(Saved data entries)
* * * * *
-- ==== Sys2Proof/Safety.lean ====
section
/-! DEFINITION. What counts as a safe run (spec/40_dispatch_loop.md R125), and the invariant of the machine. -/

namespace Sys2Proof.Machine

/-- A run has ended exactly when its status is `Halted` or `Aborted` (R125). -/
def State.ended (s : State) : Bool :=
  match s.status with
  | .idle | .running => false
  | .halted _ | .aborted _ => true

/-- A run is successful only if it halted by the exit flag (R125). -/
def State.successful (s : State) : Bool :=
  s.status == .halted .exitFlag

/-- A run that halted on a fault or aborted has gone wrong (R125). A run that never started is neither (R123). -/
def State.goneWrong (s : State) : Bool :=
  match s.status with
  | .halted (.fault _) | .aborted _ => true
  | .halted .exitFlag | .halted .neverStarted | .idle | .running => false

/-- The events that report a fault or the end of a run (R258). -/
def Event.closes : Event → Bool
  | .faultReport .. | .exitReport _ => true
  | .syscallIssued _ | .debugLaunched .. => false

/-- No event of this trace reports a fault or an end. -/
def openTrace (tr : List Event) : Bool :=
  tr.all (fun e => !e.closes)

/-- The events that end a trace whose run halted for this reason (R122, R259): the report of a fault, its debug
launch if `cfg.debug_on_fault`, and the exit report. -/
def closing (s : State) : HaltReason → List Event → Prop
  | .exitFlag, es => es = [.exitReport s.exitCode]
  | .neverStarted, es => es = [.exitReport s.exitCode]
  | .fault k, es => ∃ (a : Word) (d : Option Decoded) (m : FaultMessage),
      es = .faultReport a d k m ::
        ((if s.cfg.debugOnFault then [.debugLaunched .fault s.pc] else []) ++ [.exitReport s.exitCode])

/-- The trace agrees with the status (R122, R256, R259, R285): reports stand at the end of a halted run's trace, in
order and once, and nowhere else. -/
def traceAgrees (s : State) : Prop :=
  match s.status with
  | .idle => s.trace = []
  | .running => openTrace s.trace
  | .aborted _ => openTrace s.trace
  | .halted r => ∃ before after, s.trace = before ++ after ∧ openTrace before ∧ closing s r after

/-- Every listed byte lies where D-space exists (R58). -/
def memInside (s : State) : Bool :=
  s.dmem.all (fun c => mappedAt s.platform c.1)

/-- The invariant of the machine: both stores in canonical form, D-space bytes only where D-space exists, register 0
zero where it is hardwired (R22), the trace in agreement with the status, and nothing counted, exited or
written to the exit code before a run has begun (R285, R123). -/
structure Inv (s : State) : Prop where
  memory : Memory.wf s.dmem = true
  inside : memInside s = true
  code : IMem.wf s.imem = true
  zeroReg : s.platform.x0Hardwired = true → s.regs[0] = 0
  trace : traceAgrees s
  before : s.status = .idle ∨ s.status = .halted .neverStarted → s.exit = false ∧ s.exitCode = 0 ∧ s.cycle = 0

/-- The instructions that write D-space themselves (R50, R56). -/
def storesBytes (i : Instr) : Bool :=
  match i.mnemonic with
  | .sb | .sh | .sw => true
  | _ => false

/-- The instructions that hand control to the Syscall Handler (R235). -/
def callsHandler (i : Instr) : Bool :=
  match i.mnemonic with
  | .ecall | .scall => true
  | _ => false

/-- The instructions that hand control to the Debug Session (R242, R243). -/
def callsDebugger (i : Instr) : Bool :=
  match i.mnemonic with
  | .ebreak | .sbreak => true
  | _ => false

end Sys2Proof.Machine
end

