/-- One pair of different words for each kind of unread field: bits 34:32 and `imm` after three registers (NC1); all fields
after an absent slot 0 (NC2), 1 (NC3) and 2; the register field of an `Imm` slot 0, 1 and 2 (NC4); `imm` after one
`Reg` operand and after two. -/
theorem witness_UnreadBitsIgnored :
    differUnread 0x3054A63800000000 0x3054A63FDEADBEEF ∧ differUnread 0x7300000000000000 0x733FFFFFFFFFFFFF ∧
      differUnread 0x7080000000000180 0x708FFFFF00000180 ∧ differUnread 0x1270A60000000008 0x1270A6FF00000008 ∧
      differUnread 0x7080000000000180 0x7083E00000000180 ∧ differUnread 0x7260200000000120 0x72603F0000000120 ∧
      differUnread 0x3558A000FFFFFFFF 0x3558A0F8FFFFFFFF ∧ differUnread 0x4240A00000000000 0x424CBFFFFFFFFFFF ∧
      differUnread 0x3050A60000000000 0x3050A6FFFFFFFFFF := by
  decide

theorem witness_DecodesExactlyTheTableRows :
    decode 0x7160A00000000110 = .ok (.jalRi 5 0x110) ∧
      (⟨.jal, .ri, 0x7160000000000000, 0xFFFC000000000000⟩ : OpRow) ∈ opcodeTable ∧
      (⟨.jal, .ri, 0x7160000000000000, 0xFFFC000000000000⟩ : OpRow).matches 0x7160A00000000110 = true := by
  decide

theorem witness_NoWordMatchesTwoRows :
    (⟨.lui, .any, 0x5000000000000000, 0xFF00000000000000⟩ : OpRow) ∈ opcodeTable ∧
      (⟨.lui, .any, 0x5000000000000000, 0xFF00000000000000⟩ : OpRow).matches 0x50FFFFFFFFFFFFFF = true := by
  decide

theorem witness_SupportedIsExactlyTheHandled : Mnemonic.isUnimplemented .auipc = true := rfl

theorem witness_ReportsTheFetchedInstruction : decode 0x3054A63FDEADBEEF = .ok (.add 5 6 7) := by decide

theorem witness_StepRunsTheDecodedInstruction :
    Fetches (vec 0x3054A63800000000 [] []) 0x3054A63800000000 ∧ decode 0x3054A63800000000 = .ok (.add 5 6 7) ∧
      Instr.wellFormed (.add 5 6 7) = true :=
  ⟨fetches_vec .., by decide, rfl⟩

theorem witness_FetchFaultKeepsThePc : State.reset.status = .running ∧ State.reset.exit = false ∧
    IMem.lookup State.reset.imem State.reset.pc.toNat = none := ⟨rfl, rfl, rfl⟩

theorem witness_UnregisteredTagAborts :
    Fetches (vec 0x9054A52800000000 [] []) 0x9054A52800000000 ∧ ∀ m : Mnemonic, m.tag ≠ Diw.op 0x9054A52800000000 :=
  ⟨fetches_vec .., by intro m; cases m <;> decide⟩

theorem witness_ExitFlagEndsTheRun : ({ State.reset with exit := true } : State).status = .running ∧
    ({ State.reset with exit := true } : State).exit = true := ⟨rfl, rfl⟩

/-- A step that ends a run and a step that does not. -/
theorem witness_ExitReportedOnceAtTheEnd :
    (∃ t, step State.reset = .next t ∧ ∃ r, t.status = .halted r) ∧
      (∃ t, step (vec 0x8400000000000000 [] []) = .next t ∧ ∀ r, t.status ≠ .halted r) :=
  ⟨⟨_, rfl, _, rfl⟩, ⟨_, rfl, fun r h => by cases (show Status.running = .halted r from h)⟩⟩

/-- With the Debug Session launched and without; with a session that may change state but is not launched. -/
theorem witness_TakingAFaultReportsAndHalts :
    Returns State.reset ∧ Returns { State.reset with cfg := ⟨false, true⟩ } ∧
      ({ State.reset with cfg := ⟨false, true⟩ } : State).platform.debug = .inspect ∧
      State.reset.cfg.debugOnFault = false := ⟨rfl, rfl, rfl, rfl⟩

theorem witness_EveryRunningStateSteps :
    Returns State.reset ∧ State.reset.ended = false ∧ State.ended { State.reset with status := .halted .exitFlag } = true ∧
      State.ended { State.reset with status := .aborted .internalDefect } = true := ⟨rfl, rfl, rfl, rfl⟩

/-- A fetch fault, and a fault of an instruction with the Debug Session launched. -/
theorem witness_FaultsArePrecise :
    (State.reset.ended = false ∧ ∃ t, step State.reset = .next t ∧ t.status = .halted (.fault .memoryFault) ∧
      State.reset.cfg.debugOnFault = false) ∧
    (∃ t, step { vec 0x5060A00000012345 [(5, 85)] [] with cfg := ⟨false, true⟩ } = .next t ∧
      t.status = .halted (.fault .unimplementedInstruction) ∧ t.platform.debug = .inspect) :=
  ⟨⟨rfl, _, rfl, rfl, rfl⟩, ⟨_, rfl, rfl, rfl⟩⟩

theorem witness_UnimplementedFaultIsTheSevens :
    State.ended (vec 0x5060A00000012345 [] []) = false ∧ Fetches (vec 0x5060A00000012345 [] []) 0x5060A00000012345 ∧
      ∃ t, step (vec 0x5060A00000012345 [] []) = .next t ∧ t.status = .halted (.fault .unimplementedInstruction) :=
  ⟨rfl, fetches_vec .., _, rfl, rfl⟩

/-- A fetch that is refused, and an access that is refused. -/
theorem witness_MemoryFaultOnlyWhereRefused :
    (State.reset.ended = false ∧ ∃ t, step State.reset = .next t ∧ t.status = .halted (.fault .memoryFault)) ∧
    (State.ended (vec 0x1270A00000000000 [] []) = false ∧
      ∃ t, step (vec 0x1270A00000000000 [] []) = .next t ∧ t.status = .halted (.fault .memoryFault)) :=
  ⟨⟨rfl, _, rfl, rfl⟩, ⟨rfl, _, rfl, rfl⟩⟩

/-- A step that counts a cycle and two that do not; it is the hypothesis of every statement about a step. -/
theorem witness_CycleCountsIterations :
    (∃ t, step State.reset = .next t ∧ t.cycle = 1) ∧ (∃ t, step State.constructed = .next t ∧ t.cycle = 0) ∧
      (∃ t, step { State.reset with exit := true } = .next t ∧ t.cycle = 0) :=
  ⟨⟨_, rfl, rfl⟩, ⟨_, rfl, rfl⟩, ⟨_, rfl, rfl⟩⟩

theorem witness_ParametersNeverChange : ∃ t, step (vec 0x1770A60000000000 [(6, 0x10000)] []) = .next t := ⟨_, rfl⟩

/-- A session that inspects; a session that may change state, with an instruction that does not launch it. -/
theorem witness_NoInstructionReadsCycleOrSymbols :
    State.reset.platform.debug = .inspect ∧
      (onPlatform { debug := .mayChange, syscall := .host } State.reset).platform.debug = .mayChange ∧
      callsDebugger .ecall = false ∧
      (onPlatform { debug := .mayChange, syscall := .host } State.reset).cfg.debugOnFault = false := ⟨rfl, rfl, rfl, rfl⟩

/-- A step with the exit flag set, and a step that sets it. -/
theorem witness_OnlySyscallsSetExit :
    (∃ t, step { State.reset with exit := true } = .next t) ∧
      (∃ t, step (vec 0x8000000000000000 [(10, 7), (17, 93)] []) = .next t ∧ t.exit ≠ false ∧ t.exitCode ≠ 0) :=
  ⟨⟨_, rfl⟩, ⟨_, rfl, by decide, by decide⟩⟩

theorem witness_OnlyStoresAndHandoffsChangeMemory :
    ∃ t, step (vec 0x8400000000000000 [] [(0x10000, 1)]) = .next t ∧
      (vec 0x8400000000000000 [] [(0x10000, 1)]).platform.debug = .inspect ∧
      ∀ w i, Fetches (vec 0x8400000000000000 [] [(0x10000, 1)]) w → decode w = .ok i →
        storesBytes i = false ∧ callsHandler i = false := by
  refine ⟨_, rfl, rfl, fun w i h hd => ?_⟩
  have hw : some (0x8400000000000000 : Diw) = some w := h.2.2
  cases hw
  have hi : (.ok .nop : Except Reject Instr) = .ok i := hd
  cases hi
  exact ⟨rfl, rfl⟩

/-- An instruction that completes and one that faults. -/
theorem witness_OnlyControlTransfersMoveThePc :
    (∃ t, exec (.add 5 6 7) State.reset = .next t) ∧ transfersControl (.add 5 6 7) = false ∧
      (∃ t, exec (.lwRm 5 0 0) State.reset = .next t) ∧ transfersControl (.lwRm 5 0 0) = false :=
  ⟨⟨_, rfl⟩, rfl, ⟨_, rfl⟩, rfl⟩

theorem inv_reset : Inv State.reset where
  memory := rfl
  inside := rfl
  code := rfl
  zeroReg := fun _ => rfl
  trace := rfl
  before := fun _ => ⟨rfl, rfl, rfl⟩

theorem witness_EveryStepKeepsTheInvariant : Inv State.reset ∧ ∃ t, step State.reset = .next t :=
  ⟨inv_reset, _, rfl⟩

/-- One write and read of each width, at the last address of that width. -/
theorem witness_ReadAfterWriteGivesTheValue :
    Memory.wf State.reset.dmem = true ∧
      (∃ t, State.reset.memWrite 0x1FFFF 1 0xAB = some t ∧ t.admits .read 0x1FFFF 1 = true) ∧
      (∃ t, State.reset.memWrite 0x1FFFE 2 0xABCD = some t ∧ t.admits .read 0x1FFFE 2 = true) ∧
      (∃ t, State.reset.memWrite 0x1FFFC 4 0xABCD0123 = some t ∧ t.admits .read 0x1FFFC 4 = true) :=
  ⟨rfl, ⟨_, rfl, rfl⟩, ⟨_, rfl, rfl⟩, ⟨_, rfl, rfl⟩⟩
* * * * *
# AIM OF THE EXERCISE
The word "successful" appears on some lines of the data above; count those lines and return only the number.

# SOLUTION
2